Okada Yosuke
   Department   School of Medicine  Internal Medicine(1), Clinical Medical Sciences
Article types journal article
Language English
Peer review Peer reviewed
Title Glycolaldehyde-modified advanced glycation end-products inhibit differentiation of human monocytes into osteoclasts via upregulation of IL-10.
Journal Formal name:Bone
ISSN code:18732763/18732763
Domestic / ForeginForegin
Volume, Issue, Page 128,115034頁
Author and coauthor Tanaka Kenichi, Yamagata Kaoru, Kubo Satoshi, Nakayamada Shingo, Sakata Kei, Matsui Takanori, Yamagishi Sho-Ichi, Okada Yosuke, Tanaka Yoshiya
Publication date 2019/08
Summary Diabetes patients are at high risk of bone fracture due to accumulation of advanced glycation end products (AGEs) and low bone turnover.

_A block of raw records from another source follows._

/-! ## Frames (R32, R33, R400) -/

/-- The frame-table index of the live frame of a berth and tag. -/
def Tile.frameOf (t : Tile) (b : Nat) (g : BitVec 12) : Option Nat :=
  (t.frames.find? fun e => decide (e.2.berth = b) && decide (e.2.tag = g)).map fun e => e.1

/-- The bytes that a frame of `n` slots takes: its slots and its presence bits, in whole 64-byte units (R400). -/
def frameBytes (n : Nat) : Nat := 64 * ((4 * n + 4 * ((n + 31) / 32) + 63) / 64)

/-- The least offset from `o` at which `n` bytes fit between the frames of a tile whose frame store ends at `e`. -/
def frameGap (fs : List (Nat × Frame)) (o n e fuel : Nat) : Option Nat :=
  match fuel with
  | 0 => none
  | k + 1 =>
    if e < o + n then none
    else
      match fs.find? fun x => decide (x.2.off < o + n) && decide (o < x.2.off + x.2.bytes) with
      | none => some o
      | some x => frameGap fs (x.2.off + x.2.bytes) n e k

/-- The lowest-numbered free entry of the frame table, from entry `k` up. -/
def freeEntry (fs : Map Frame) (k fuel : Nat) : Option Nat :=
  match fuel with
  | 0 => none
  | n + 1 => if (fs.look k).isNone then some k else freeEntry fs (k + 1) n

/-- A tile with a frame of berth `b` and tag `g` of `n` slots allocated, when an entry and space are free (R32, R37, R400).
The manual leaves open which free entry and which run of bytes: the model takes the lowest of each (log 12). -/
def Tile.allocFrame (t : Tile) (c : TileCfg) (b : Nat) (g : BitVec 12) (n : Nat) : Option Tile :=
  let bytes := frameBytes n
  match freeEntry t.frames 0 32, frameGap t.frames (c.scratch + c.codeBytes) bytes 65536 64 with
  | some k, some o =>
    some { t with frames := t.frames.put k { berth := b, tag := g, size := n, off := o, bytes := bytes } }
  | _, _ => none

/-- A tile without a frame-table entry. -/
def Tile.dropFrame (t : Tile) (k : Nat) : Tile := { t with frames := t.frames.drop k }

/-- The spill area of port `p` in a frame of `n` slots begins at this slot (R33). -/
def spillSlot (n p : Nat) : Nat := n - 20 * (p + 1)

/-- A frame with an operand written to its spill area (R34 rule 2). -/
def Frame.spill (fr : Frame) (p : Nat) (k : Token) : Frame :=
  let o := spillSlot fr.size p
  let ws := (List.range 4).map (fun h => (o + h, k.header h))
    ++ (List.range (4 * k.nflit.toNat)).map fun w => (o + 4 + w, lane k.pay w)
  { fr with
    slots := ws.foldl (fun m e => m.set 0 e.1 e.2) fr.slots
    pres := ws.foldl (fun m e => m.set false e.1 true) fr.pres }

/-- A frame with the presence bits of a spill area cleared (R36). -/
def Frame.unspill (fr : Frame) (p : Nat) : Frame :=
  { fr with pres := (upFrom (spillSlot fr.size p) 20).foldl (fun m k => m.set false k false) fr.pres }

/-- An operand as its spill area now holds it: the program may have written those slots (R33, R103). -/
def Frame.unspilled (fr : Frame) (p : Nat) (k : Token) : Token :=
  let o := spillSlot fr.size p
  let h : Nat := (List.range 4).foldr (fun i a => (fr.slots.get 0 (o + i)).toNat + 2 ^ 32 * a) 0
  { Token.ofHeader (BitVec.ofNat 128 h) with
    dest := k.dest, task := k.task, handled := k.handled
    pay := ofLanes fun l => if fr.pres.get false (o + 4 + l) then fr.slots.get 0 (o + 4 + l) else 0 }

/-! ## FIFOs and operand places -/

/-- The consumer frees the place that a credit stands for; the credit goes to the next producer replica (R261, R262). -/
def State.freeCredit (s : State) (t chan crep : Nat) : State :=
  match s.chan chan with
  | none => s
  | some c =>
    let ps := s.srcTiles c
    let rr := s.net.creditRr.get 0 (chan * 64 + crep)
    let order := (List.range ps.length).map fun i => (rr + i) % ps.length
    let p := (order.find? fun i => !s.leaving c.src (ps.getD i 0)).getD 0
    let s1 := s.modNet fun w => { w with creditRr := w.creditRr.set 0 (chan * 64 + crep) ((p + 1) % Nat.max 1 ps.length) }
    s1.after (travel c (ps.getD p 0) t + 1) .creditReturn { a := chan, b := crep, c := p }

/-- `s` without one waiting token of tile `t`. -/
def State.dropWaiting (s : State) (t id : Nat) : State :=
  s.modTile t fun x => { x with wait := x.wait.filter fun w => !decide (w.id = id) }

/-- A waiting token is consumed or discarded: its place is freed (R28, R36, R261). Operands that had left their pool slot
gave its credit back when they left it (R34). -/
def State.consume (s : State) (t : Nat) (w : Waiting) : State :=
  let s1 := s.dropWaiting t w.id
  match w.place with
  | .pool => s1.freeCredit t w.chan w.crep
  | .store => s1
  | .spill =>
    s1.modTile t fun x =>
      match x.frameOf w.berth w.tok.itag with
      | some k => { x with frames := x.frames.put k ((x.frames.get {} k).unspill w.port) }
      | none => x

/-- Berth `b` of tile `t` is a tagged actor's (R21, R311). -/
def State.isTagged (s : State) (t b : Nat) : Bool := decide ((s.berth t b).frame ≠ 0)

/-- A berth whose back-off ends one fc from now at the latest (R283). -/
def State.unbackoff (s : State) (t b : Nat) : State :=
  s.modRun t b fun r => { r with backoff := r.backoff.map fun n => Nat.min n (s.now + 1) }

/-- An owed write or a completion lands on a tile: the back-offs of its berths end (R283). -/
def State.landedOn (s : State) (t : Nat) : State :=
  ((s.tcfg t).berths.filter fun e => (s.run t e.1).backoff.isSome).foldl (fun (a : State) e => a.unbackoff t e.1) s

/-- An operand that stands in its pool slot moves by the first rule of R34 that applies. At most one moves into the matching
store in one fc, and one into a spill area. -/
def State.placeOne (s : State) (t : Nat) (w : Waiting) : State :=
  let x := s.tileAt t
  let setPlace (x : Tile) (p : OpPlace) : Tile :=
    { x with wait := x.wait.map fun y => if y.id = w.id then { y with place := p } else y }
  if (x.wait.filter fun y => decide (y.place = .store)).length < 64 then
    if x.lastStore = some s.now then s
    else (s.setTile t { setPlace x .store with lastStore := some s.now }).freeCredit t w.chan w.crep
  else
    match x.frameOf w.berth w.tok.itag with
    | some k =>
      let fr := x.frames.get {} k
      if fr.pres.get false (spillSlot fr.size w.port) ∨ x.lastSpill = some s.now then s
      else
        let y := { setPlace x .spill with lastSpill := some s.now }
        (s.setTile t { y with frames := y.frames.put k (fr.spill w.port w.tok) }).freeCredit t w.chan w.crep
    | none => s

/-- The tagged operands that stand in pool slots of a tile, oldest first. -/
def State.poolOperands (s : State) (t : Nat) : List Waiting :=
  (s.tileAt t).wait.filter fun w => decide (w.place = .pool) && s.isTagged t w.berth

/-- The operands of a tile in their pool slots are looked at, oldest first, and again in the next fc while one stands there
(R34). -/
def State.placeOperands (s : State) (t : Nat) : State :=
  let s1 := (s.poolOperands t).foldl (fun (a : State) w => a.placeOne t w) s
  if (s1.poolOperands t).isEmpty then s1
  else if s1.agenda.any fun e => decide (e.2.1 = .operandRetry) && decide (e.2.2.a = t) then s1
  else s1.after 1 .operandRetry { a := t }

end Sys2Proof.Machine
end

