/-- The die that holds a line behind its home, 8 for HD: the memory of the first tier and the pools lies on the compute dies, the
second tier and the CXL port on HD (R196, R200). -/
def backDie (line : Nat) : Nat :=
  match regionOf (line * 128) with
  | .tier1 d => d
  | .pool c => c / 64
  | _ => 8

/-- A slice reads a line of the memory behind it, over the links between its die and that memory (R347). -/
def State.sliceRead (s : State) (sl line k cx : Nat) : LineBits × State :=
  (s.markRoute (unitDie (4096 + sl)) (backDie line) cx).backRead line k cx

/-- A slice writes a line to the memory behind it, over the same links (R347). -/
def State.sliceWrite (s : State) (sl line : Nat) (data : LineBits) (k : Nat) (cmp : Bool) (cx : Nat) : State :=
  (s.markRoute (unitDie (4096 + sl)) (backDie line) cx).backWrite line data k cmp cx

/-! ## L2 slices -/

/-- The lines that a slice holds. -/
def State.slice (s : State) (sl : Nat) : List L2Line := s.mem.l2.get [] sl

/-- `s` with the lines of a slice replaced. -/
def State.setSlice (s : State) (sl : Nat) (l : List L2Line) : State :=
  { s with mem := { s.mem with l2 := s.mem.l2.set [] sl l } }

/-- The number of a line's record at an L2 slice: each home of a line keeps its own (R195, R198). -/
def sliceKey (sl line : Nat) : Nat := (sl + 1) * 2 ^ 41 + line

/-- The number of the record of a line at its home: a pool line's is its own number. -/
def dirKey (x : Xl) : Nat := if x.home = 1 then x.pa / 128 else sliceKey x.slice (x.pa / 128)

/-- The number of a line at its home: lines that two mappings put at different homes are kept apart (R195). -/
def placeKey (x : Xl) : Nat := if x.home = 3 then 2 ^ 60 + x.pa / 128 else dirKey x

/-- The directory record of a number; absent ones read as zero (R198). -/
def State.dirOf (s : State) (n : Nat) : DirRec := s.mem.dir.get {} n

/-- `s` with the record of a number written. -/
def State.setDir (s : State) (n : Nat) (d : DirRec) : State :=
  { s with mem := { s.mem with dir := s.mem.dir.set {} n d } }

/-- The occupancy counter of account `c` at a slice (R199, R357). -/
def State.occ (s : State) (sl c : Nat) : Nat := s.mem.occ.get 0 (sl * 129 + c)

/-- `s` with an occupancy counter written. -/
def State.setOcc (s : State) (sl c n : Nat) : State :=
  { s with mem := { s.mem with occ := s.mem.occ.set 0 (sl * 129 + c) n } }

/-- The slice's MXR takes `t` when it is larger (R198). -/
def State.raiseMxr (s : State) (sl t : Nat) : State :=
  { s with mem := { s.mem with mxr := s.mem.mxr.set 0 sl (Nat.max (s.mem.mxr.get 0 sl) t) } }

/-- The set of a line in its slice: n mod 64 (R381). -/
def l2Set (line : Nat) : Nat := line % 64

/-- A held L2 line by its line number. -/
def State.l2Look (s : State) (sl line : Nat) : Option L2Line := (s.slice sl).find? fun e => e.line = line

/-- A use of a held line makes it most recent (R381). -/
def State.l2Touch (s : State) (sl line : Nat) : State :=
  let u := s.mem.use + 1
  let l := (s.slice sl).map fun e => if e.line = line then { e with lru := u } else e
  let s1 := s.setSlice sl l
  { s1 with mem := { s1.mem with use := u } }

/-- `s` with a line dropped from its slice: its record goes unless it is PEND, MXR and OCC follow; `back` writes a dirty line back
first (R198, R199, R205, R209, R215). -/
def State.l2Drop (s : State) (sl line : Nat) (back : Bool) : State :=
  match s.l2Look sl line with
  | none => s
  | some e =>
    let s1 := if back && e.dirty then s.sliceWrite sl line e.data e.key e.cmp e.ctx else s
    let s2 := s1.setSlice sl ((s1.slice sl).filter fun x => !decide (x.line = line))
    let r := s2.dirOf (sliceKey sl line)
    let s3 := s2.raiseMxr sl r.rts
    let s4 := s3.setOcc sl e.ctx (s3.occ sl e.ctx - 1)
    s4.setDir (sliceKey sl line) (if r.pend then r else {})

/-- The way mask of an account at every slice: the house has 0xFFFF, and a change takes effect from the next fc (R199). -/
def State.wayMask (s : State) (c : Nat) : BitVec 16 :=
  if c = 128 then 0xFFFF else if (s.vf c).wmFc = some s.now then (s.vf c).wmOld else (s.vf c).wm

/-- The soft limit of an account; the house has 64 (R199). -/
def State.softLimit (s : State) (c : Nat) : Nat := if c = 128 then 64 else (s.vf c).sl

/-- The least recent of some lines. -/
def leastRecent (l : List L2Line) : Option L2Line :=
  match l with
  | [] => none
  | e :: r =>
    match leastRecent r with
    | none => some e
    | some f => if e.lru ≤ f.lru then some e else some f

/-- What the choice of a way for a fill finds (R199): a free way, a victim, no allowed way, or none but PEND lines. -/
inductive WayChoice where
  | free (w : Nat)
  | victim (e : L2Line)
  | noWay
  | allPend
  deriving DecidableEq, Repr

/-- The way for a fill of `line` for account `c` (R199). -/
def State.chooseWay (s : State) (sl line c : Nat) : WayChoice :=
  let wm := s.wayMask c
  if wm = 0 then .noWay
  else
    let inSet := (s.slice sl).filter fun e => l2Set e.line = l2Set line
    let ways := (List.range 16).filter fun w => wm.getLsbD w
    match ways.find? (fun w => !inSet.any fun e => e.way = w) with
    | some w => .free w
    | none =>
      let ok := inSet.filter fun e => wm.getLsbD e.way && !(s.dirOf (sliceKey sl e.line)).pend
      match leastRecent (ok.filter fun e => decide (s.softLimit e.ctx < s.occ sl e.ctx)) with
      | some e => .victim e
      | none =>
        match leastRecent ok with
        | some e => .victim e
        | none => .allPend

/-- The firings that own the PEND lines of the allowed ways of a set (R211). -/
def State.pendOwners (s : State) (sl line c : Nat) : List (Nat × Nat) :=
  let r (e : L2Line) : DirRec := s.dirOf (sliceKey sl e.line)
  ((s.slice sl).filter fun e => decide (l2Set e.line = l2Set line) && (s.wayMask c).getLsbD e.way && (r e).pend).map fun e =>
    ((r e).tile, (r e).slot)
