-- ==== Sys2Proof/Machine/Jobs.lean ====
section
/-! DEFINITION. The memory accesses of a firing, line by line: translation, L1, the home, PEND waits and wounds, the berm
(R193, R197, R200, R207 to R212, R222 to R229, R309). -/

namespace Sys2Proof.Machine

/-! ## Addresses -/

/-- A fault whose TVAL is a VA (R325). -/
def trapVa (code : BitVec 8) (va : Nat) : Trap :=
  { code := code, tval := BitVec.ofNat 32 va, vahi := BitVec.ofNat 20 (va / 2 ^ 32) }

/-- Bytes `va` to `va + n - 1` cut at line boundaries, the first going to `dst`. -/
def splitLines (fuel va n dst : Nat) : List (Nat × Nat × Nat) :=
  match fuel with
  | 0 => []
  | f + 1 =>
    if n = 0 then []
    else
      let k := Nat.min n (128 - va % 128)
      (va, k, dst) :: splitLines f (vaAdd va k) (n - k) (dst + k)

/-- Loads of `n` bytes from `va` into the buffer at `dst`. -/
def loadOps (kind : OpKind) (va n dst : Nat) : List LineOp :=
  (splitLines 40 va n dst).map fun p => { kind := kind, va := p.1, len := p.2.1, dst := p.2.2 }

/-- Stores of bytes from `va`. -/
def storeOps (va : Nat) (bs : List Byte) : List LineOp :=
  (splitLines 40 va bs.length 0).map fun p =>
    let part := (bs.drop p.2.2).take p.2.1
    { kind := .store, va := p.1, len := p.2.1, mask := byteMask (p.1 % 128) p.2.1
      data := BitVec.ofNat 1024 ((lineOfBytes part).toNat * 2 ^ (8 * (p.1 % 128))) }

/-- A store joined to the stores of one access to its line, the later bytes over the earlier (R232). -/
def joinStore (l : List LineOp) (o : LineOp) : List LineOp :=
  match l with
  | [] => [o]
  | p :: r =>
    if p.va / 128 = o.va / 128 then
      let e := Nat.max (p.va + p.len) (o.va + o.len)
      { p with data := mergeLine p.data o.data o.mask, mask := p.mask ||| o.mask, len := e - p.va } :: r
    else p :: joinStore r o

/-- Stores of one access, one for each line in the order first touched. -/
def joinStores (l : List LineOp) : List LineOp := l.foldl joinStore []

/-- A piece of a line joined to the pieces of one access: for each line the first VA, and the bytes read. -/
def joinPiece (l : List (Nat × Nat × Nat)) (va n : Nat) : List (Nat × Nat × Nat) :=
  match l with
  | [] => [(va, va, va + n)]
  | (v, lo, hi) :: r =>
    if v / 128 = va / 128 then (v, Nat.min lo va, Nat.max hi (va + n)) :: r else (v, lo, hi) :: joinPiece r va n

/-- Loads of spans of bytes, one for each line in the order first touched; byte `a` goes to buffer place `a` mod 2^32.
`whole` reads the lines whole, as memory beyond the tile is accessed. -/
def spanOps (whole : Bool) (l : List (Nat × Nat)) : List LineOp :=
  let ps := l.flatMap fun p => (splitLines 40 p.1 p.2 0).map fun q => (q.1, q.2.1)
  (ps.foldl (fun a p => joinPiece a p.1 p.2) []).map fun e =>
    let lo := if whole then e.1 / 128 * 128 else e.2.1
    let hi := if whole then e.1 / 128 * 128 + 128 else e.2.2
    { kind := .load, va := e.1, len := hi - e.1, back := e.1 - lo, dst := e.1 % 2 ^ 32 }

Although AGEs inhibit osteoblast functions, little is known about their roles in regulation of human osteoclast differentiation. The aim of this study was to determine the roles of AGEs in regulation of human osteoclast differentiation. Human CD14+ monocytes collected from healthy individuals were stimulated in vitro with conventional cytokines to induce osteoclast differentiation. Simultaneously, glucose-modified AGEs-BSA (Glu-AGEs-BSA) and glycolaldehyde-modified AGEs-BSA (Glyco-AGEs-BSA) were added to analyze their role in regulation of osteoclast differentiation. Human CD14+ cells expressed endogenous receptor for AGE (RAGE). Stimulation with Glyco-AGEs-BSA, but not Glu-AGEs-BSA, reduced the number of tartrate-resistant acid phosphatase-positive cells in a dose-dependent manner and suppressed mRNA expression of nuclear factor of activated T-cells 1 and cathepsin K. Glyco-AGEs-BSA up-regulated pro-inflammatory cytokines and anti-inflammatory cytokine IL-10. The addition of IL-10-neutralizing antibodies abrogated the suppressive effect of Glyco-AGEs-BSA on osteoclast differentiation. Stimulation of Glyco-AGE-BSA resulted in nuclear factor (NF)-κB phosphorylation, and addition of an inhibitor of κB kinase suppressed IL-10 production. We conclude that Glyco-AGEs-BSA inhibited human osteoclast differentiation through induction of IL-10 expression via NF-κB. It can be assumed that AGE bioaccumulation in diabetic patients increases the risk of bone fracture, through inhibition of osteoclast differentiation, reduction of bone turnover, and disruption of bone remodeling.